It's that time of year, over half way to Christmas. To distract yourself you can go to the Edinburgh Festival (in Edinburgh), where you can go and watch people talking in rooms. Over eighty billion hundred comics go to the Edinburgh festival every year so they can talk to people in a room. If the people like what they say, they get to come back the following year and talk to more people in a bigger room. Eventually if enough people like them they will get to be on the television box, and no-one will have to leave their rooms to hear them talk in the first place, and everyone will be happy.
I am going to talk in a room at the Edinburgh Festival this year. I would rather stay at home in my own room, but I have to pay for that room, and aged 36 the only thing I can do to pay for my room is to talk to people in other rooms. The plan is to go to Edinburgh and get people to write about how much they like watching me talk in a room. Then one day I can get paid to talk directly into people's rooms via the box. This will pay for me to have a whole series of rooms, and I won't have to talk to anyone anymore. This is the dream. Only you can help me realise this.
Things I won't be talking about in my Edinburgh show:
1. Gay bus drivers.
2. People who walk slow then fast.
3. Non Gay Bus drivers.
5. A street piss that looked like a shadow of a ghost.
6. Sharks in the distance that turn out to be lies.
Things I intend to talk about in my Edinburgh show.
1. Non Bus Drivers.
2. Gambling with other people's vital organs and/or cash.

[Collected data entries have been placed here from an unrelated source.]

-- ==== Sys2Proof/Word.lean ====
section
/-! DEFINITION. The value widths of the E20 core (spec/00_scope.md R8, R12). -/

namespace Sys2Proof

/-- `u16`: register contents, memory words and instruction words (R12). -/
abbrev Word := BitVec 16

/-- `u13`: word addresses and the pc (R12). -/
abbrev Addr := BitVec 13

/-- `u3`: a register number (R12). -/
abbrev Reg := BitVec 3

/-- MEM_SIZE, the number of words of memory: 2^13 (R8, R31). -/
abbrev memSize : Nat := 8192

/-- The link register, written by `jal` (R8, R22). -/
abbrev linkReg : Reg := 7#3

end Sys2Proof
end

*Disclaimer - please bear in mind that it cannot be guaranteed that any item featured on the list will or will not appear in my show or any other show at the Festival.
It is tres importante (French) that comedians pack the correct equipment in order to survive the Edinburgh Festival, it is only a month long, but can sometimes feel up to three days longer than that.
1. Condoms (x100)
2. More condoms (x20) (these are to use as currency with locals)
3. A mirror (can be used to help to deflate ego).
4. Vegetables (sparse)
5. Bus driver's uniform. (Gay or UnGay)
6. Two copies of 'Pirates of the Caribbean'. (One for Saturdays, the other for during the week).
*Disclaimer: This is not a disclaimer.
If you have got this far, there may be something wrong with you. I like to think we could one day become friends. You'd be scared at first but in the long run in it would work out.
*Disclaimer: There is no meaning or point to any of the above words, this is a thinly veiled attempt at publicity to claw back thousands I will spend on performing a show. If I get three pounds out of this, it will have been worth it, less than three and this is a total waste of everyone's lives.